Ideas for image segmentation

A well known problem of computer vision is the identification of edges and surfaces in images. A robot roaming on the ground will appreciate being able to distinguish green grass from the water of a lake.

The robot has a camera on its head and is given a still image $I = [p_{i,j}]_{i,j=0}^{N-1}$ consisting of $N \times N$ pixels $p_{i,j} \in \{0, 1, \dots, 255\}^3$ in the rgb palette. Let $R$ be the “real world” image $R :[0,1]^2 \rightarrow [0,255]^3$ such that $p_{i,j} = R\left(\frac{2i+1}{2N}, \frac{2j+1}{2N}\right)$. We suppose that $R$ is piecewise continuous in the following sense: the set $\mathcal{C}$ of continuity points of $R$ is open, dense in $[0,1]^2$ and has a finite number of connected components. The edge points are therefore $\partial \mathcal{C}$ and the surfaces are the connected components of $\mathcal{C}$. To characterize $\mathcal{C}$, we make use of the modulus of continuity, defined as

$w_a(\delta) = \sup_{| a - b |< \delta} |R(a) - R(b)|,$

for all $a \in [0,1]^2$.

Lemma. A point $a \in [0,1]^2$ is an edge point of $R$ if and only if

$\inf_{\delta > 0} w_a(\delta) > 0$.

This lemma gives a hint as to how we can detect edge points. We may simply compare a pixel $p_{i,j}$ to its neighbours and say that $(i,j)$ is an edge point when the maximum distance (in the rgb palette) to a neighbour is greater than a fixed threshold $\tau > 0$.

There are two problems with this approach. First, the set of edge points so obtained will be irregular and very messy. Second, this is not robust to noise and the approach may be broken by intricate texture patterns. Here, I’m going to focus on resolving the first issue: obtaining smooth edges.

Obtaining smooth edges.

(We assume that the image is simple and contains no noise or textures). The idea is the following. As we identify surfaces, in a growing number $k$, we correspondingly adjust a smooth partition of unity

$1 = \sum_{l=1}^k \phi_{l,k}.$

At each pixel $(i,j)$, we understand $\phi_{l,k}(i,j)$ as being the probability that $(i,j)$ is a point of the $l$th surface. Once we have algorithmically established a satisfying set of probabilities, we define the $l$th surface as being the set of points on which $\phi_{l,k}$ is greater than any other $\phi_{l', k}$.

The idea of an algorithm to construct the partition of unity is the following. Let $K_\delta$ be a positive radial function, decreasing with the bandwidth $\delta$ and such that its maximum also decreases with $\delta$; and let $\tau > 0$ be a fixed threshold, to be adjusted. Pick an pixel $(i,j)$ and find the largest ball $B_\delta$ of radius $\delta$ around $(i,j)$ such that the $d_2$ distance between $p_{i,j}$ and other pixels of $B_\delta$ are less than $\tau$. If $\delta$ is not too small, we spawn a new surface and let $\phi_{1,1}$ be the kernel $K_{\delta}$ centered at $(i,j)$. We then grow this surface by trying to fit other balls in this way at all the points of $B_\delta$, replacing $\phi_{1,1}$ by the maximum of itself with the kernels corresponding to these balls. We maintain (weakly) decreasing radiuses for the balls as we get away from $(i,j)$,  and the height of $\phi_{1,1}$ correspondingly gets smaller. Once we have explored all the connected component of $(i,j)$, we start again, this time from an unexplored point, to obtain $\phi_{2,2}$. If no points were left unexplored, we can start again from a point at which $\phi_{1,1}$ attains a minimum. We do this for a fixed number of time or until ${}\sum_{l=1}^k \phi_{l,k}$ gets close to be constant.

Note that if the $\phi_{l,k}$ are translates of some radial kernel $K_\delta$ for a fixed $\delta > 0$, then the surfaces are Voronoi cells and the edges form a Voronoi diagram.

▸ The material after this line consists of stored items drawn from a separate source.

-- ==== Sys2Proof/Syntax.lean ====
section
/-!
DEFINITION. Syntax.lean: the commands of the JT4, one constructor for each row of spec/opcode_table.json, in its order.
`p` is the polder, `b` a berth, `h` a clerk hart, `sd` a sluice, `m` the master of a register access; the other operands
are the data the step comes with (Syntax/Operand.lean). `dt` is the die time in ns that has passed before the command,
`dmc` the mill cycles a waiting berth was stalled, `n` which of the waiting things the command is about, oldest first.
-/
namespace Sys2Proof
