-- ==== Sys2Proof/Config.lean ====
section
/-!
DEFINITION. Config.lean: the values the spec leaves open.
Each is opaque: no proof and no evaluation can see what it is (00_scope.md, R12 and R14; log entries 7, 16, 18).
-/
namespace Sys2Proof.Config

/-- The `n`-th free 64-bit value of polder `p`: a result that the spec calls undefined (R12). Log entry 7. -/
opaque freeCell : (p : Nat) → (n : Nat) → BitVec 64

/-- The `i`-th free value of kind `k` that an undefined instruction leaves behind, as the `n`-th free draw of polder `p` (R12, R15). Log
entry 7. -/
opaque junk : (p n k i : Nat) → BitVec 64

/-- What the byte at address `a` reads as where its contents are unspecified (R14), in the region that was made
unspecified as the `stamp`-th one. Log entry 7. -/
opaque freeByte : (stamp : Nat) → (a : Nat) → BitVec 8

/-- EXP of R397 as the part computes it, of the value with this sign, an odd integer and a power of two. Log entry 18. -/
opaque expFn : (neg : Bool) → (m : Nat) → (e : Int) → BitVec 32

/-- GELU (tanh form) of R303 as the part computes it, on fp32. Log entry 18. -/
opaque geluFn : BitVec 32 → BitVec 32

/-- SiLU of R303 as the part computes it. Log entry 18. -/
opaque siluFn : BitVec 32 → BitVec 32

/-- The sigmoid of R303 as the part computes it. Log entry 18. -/
opaque sigmoidFn : BitVec 32 → BitVec 32

/-- tanh of R303 as the part computes it. Log entry 18. -/
opaque tanhFn : BitVec 32 → BitVec 32

/-- A post-unit result under a reserved ACT or BOP code (R316, R15): code, then value. Log entry 16. -/
opaque reservedPost : Nat → BitVec 32 → BitVec 32

/-- The entries of a ring whose LOG2SIZE is reserved, from that code (R15, R210). Log entry 120. -/
opaque ringEntries : Nat → Nat

/-- Whether a reduce frame carries int32, from its OPINFO and TAG: no field of R465 or R466 says so. Log entry 21. -/
opaque reduceInt : BitVec 32 → BitVec 32 → Bool

end Sys2Proof.Config
end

The post will be updated this weekend in a near future with the python implementation of the algorithm. I already know that the modulus of continuity approach yields decent results (but with irregular and broken edges); we will see if this modification works.

Update: I didn’t have the time to program and experiment with this. It will have to wait until I approach image segmentation more seriously.